----- Dataset content

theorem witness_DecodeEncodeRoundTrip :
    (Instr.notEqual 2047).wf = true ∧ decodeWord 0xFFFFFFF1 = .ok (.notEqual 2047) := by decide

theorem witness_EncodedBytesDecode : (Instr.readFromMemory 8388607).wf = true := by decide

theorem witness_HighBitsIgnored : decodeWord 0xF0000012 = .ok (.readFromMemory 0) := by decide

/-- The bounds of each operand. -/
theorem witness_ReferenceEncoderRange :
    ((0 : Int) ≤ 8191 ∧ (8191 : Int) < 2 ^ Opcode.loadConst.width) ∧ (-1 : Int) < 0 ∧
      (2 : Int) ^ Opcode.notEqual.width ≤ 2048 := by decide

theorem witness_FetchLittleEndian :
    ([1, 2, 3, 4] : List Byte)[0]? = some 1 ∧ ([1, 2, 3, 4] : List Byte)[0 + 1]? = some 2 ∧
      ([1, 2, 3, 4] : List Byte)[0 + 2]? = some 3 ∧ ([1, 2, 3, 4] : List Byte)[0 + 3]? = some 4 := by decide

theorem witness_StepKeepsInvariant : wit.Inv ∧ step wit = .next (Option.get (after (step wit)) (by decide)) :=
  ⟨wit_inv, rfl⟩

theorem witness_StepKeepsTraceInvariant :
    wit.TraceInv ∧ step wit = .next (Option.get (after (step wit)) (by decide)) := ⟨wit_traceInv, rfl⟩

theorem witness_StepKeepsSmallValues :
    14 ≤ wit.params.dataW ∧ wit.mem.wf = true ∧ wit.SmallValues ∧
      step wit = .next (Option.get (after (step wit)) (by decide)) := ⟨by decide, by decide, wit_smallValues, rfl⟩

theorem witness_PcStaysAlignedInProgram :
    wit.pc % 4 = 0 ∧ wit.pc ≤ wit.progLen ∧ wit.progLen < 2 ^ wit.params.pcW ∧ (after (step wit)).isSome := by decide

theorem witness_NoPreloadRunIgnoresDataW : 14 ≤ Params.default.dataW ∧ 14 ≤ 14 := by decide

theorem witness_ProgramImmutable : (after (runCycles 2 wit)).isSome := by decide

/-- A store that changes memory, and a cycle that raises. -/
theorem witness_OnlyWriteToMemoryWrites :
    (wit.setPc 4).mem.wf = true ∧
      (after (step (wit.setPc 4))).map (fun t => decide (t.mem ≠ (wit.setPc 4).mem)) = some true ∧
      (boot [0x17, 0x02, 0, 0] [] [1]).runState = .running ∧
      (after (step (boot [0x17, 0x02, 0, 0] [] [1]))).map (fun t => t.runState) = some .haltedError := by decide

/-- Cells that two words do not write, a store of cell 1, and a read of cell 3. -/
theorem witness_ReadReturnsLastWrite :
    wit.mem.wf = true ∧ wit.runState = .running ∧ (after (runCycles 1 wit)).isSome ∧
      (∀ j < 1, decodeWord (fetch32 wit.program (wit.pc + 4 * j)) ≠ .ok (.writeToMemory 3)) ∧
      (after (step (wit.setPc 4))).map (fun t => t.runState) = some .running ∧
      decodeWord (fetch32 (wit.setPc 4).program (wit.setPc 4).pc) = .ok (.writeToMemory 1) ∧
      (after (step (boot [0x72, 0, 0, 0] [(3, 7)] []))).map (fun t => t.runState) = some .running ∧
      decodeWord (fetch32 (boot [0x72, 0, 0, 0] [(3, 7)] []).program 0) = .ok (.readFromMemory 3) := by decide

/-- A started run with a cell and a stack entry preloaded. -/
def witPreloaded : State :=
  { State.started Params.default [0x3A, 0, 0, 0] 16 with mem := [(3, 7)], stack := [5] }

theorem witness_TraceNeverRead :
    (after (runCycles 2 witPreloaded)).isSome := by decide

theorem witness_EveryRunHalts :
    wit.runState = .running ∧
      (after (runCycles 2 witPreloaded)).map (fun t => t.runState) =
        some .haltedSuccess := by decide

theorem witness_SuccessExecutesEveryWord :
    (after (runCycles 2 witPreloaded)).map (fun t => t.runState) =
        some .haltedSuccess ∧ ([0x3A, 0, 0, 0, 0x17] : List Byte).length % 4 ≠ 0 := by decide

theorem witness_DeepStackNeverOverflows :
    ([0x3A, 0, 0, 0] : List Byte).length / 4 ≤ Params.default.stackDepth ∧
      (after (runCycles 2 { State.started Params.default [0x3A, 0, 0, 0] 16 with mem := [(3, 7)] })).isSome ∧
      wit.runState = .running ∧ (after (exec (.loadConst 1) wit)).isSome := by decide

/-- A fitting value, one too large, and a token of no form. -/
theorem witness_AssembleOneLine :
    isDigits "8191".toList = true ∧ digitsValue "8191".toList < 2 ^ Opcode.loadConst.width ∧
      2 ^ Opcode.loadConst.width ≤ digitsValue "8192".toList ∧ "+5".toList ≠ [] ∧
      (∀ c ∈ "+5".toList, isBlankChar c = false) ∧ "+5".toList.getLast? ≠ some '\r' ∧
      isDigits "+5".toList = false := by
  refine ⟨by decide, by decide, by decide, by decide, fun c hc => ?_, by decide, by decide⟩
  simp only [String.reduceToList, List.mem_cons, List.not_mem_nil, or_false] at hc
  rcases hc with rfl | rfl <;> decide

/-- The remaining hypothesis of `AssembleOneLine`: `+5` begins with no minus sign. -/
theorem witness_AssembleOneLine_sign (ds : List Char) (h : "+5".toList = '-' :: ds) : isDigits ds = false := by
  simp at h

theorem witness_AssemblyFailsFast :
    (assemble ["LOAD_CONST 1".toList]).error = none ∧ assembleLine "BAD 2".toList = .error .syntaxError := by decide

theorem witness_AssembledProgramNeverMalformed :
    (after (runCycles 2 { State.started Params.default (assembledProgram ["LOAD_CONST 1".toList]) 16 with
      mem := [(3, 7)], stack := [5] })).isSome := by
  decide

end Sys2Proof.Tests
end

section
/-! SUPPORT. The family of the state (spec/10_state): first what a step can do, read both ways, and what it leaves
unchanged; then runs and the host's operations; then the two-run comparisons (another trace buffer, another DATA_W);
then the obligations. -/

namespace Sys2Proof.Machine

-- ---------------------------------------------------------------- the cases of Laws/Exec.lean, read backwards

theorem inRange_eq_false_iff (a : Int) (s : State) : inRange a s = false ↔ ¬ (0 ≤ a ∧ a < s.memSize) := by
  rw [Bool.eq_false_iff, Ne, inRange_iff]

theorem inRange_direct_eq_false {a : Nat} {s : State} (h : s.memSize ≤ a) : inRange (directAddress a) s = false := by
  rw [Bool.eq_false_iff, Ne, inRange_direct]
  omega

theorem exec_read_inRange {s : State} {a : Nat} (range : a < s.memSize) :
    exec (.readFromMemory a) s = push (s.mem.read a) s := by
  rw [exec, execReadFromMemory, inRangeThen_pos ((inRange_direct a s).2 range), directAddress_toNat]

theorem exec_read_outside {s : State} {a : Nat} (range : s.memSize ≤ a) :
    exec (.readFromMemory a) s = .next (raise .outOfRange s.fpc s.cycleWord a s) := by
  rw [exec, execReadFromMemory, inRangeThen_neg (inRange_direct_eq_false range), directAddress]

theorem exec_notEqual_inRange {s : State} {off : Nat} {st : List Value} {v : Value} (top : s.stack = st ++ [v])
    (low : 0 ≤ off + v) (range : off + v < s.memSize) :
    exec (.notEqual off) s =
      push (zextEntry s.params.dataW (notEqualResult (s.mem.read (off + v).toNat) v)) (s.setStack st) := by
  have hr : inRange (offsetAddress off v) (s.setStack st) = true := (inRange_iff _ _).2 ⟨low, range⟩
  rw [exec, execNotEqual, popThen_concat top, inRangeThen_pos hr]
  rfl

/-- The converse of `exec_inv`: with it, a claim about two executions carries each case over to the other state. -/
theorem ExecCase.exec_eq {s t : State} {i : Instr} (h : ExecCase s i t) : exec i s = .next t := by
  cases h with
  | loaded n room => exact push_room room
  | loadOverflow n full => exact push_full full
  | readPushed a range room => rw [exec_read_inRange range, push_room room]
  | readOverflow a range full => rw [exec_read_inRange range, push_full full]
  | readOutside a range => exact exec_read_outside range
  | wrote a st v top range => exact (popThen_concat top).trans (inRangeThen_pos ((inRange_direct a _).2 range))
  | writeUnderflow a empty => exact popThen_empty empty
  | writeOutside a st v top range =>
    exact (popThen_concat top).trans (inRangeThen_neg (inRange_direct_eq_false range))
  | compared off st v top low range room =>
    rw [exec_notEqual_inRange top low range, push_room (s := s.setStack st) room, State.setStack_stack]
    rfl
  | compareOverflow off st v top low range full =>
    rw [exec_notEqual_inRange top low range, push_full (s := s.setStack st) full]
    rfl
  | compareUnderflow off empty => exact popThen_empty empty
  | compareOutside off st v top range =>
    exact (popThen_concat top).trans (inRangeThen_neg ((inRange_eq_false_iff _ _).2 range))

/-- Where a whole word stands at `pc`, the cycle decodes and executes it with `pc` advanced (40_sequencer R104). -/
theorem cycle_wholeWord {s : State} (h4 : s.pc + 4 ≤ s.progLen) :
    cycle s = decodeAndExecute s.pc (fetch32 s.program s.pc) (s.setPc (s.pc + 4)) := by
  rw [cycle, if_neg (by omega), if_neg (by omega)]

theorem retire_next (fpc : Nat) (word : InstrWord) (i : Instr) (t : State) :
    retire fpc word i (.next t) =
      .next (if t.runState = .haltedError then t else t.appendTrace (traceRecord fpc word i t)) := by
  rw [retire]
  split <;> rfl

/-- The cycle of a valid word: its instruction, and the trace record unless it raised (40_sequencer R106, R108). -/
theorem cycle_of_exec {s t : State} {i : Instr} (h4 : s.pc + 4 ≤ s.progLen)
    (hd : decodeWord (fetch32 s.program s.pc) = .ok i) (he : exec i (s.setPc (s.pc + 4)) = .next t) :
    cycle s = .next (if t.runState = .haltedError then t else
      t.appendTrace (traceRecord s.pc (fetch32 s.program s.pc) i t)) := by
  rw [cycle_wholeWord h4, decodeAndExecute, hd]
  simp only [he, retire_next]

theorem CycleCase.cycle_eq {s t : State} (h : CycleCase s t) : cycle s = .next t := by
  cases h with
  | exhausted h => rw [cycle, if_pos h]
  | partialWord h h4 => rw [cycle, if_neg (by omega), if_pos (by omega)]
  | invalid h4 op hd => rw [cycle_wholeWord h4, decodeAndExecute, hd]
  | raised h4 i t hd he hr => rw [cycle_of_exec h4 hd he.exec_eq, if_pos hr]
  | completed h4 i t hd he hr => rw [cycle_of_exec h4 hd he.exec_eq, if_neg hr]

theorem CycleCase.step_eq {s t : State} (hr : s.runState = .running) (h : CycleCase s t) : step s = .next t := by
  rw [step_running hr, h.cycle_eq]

----------

▶ Task objective
Using the data above, reproduce exactly the lines between those holding "(wit.setPc 4).mem.wf = true ∧" and "def witPreloaded : State", inclusive, and no others.

▶ Solution to the exercise
    (wit.setPc 4).mem.wf = true ∧
      (after (step (wit.setPc 4))).map (fun t => decide (t.mem ≠ (wit.setPc 4).mem)) = some true ∧
      (boot [0x17, 0x02, 0, 0] [] [1]).runState = .running ∧
      (after (step (boot [0x17, 0x02, 0, 0] [] [1]))).map (fun t => t.runState) = some .haltedError := by decide

/-- Cells that two words do not write, a store of cell 1, and a read of cell 3. -/
theorem witness_ReadReturnsLastWrite :
    wit.mem.wf = true ∧ wit.runState = .running ∧ (after (runCycles 1 wit)).isSome ∧
      (∀ j < 1, decodeWord (fetch32 wit.program (wit.pc + 4 * j)) ≠ .ok (.writeToMemory 3)) ∧
      (after (step (wit.setPc 4))).map (fun t => t.runState) = some .running ∧
      decodeWord (fetch32 (wit.setPc 4).program (wit.setPc 4).pc) = .ok (.writeToMemory 1) ∧
      (after (step (boot [0x72, 0, 0, 0] [(3, 7)] []))).map (fun t => t.runState) = some .running ∧
      decodeWord (fetch32 (boot [0x72, 0, 0, 0] [(3, 7)] []).program 0) = .ok (.readFromMemory 3) := by decide

/-- A started run with a cell and a stack entry preloaded. -/
def witPreloaded : State :=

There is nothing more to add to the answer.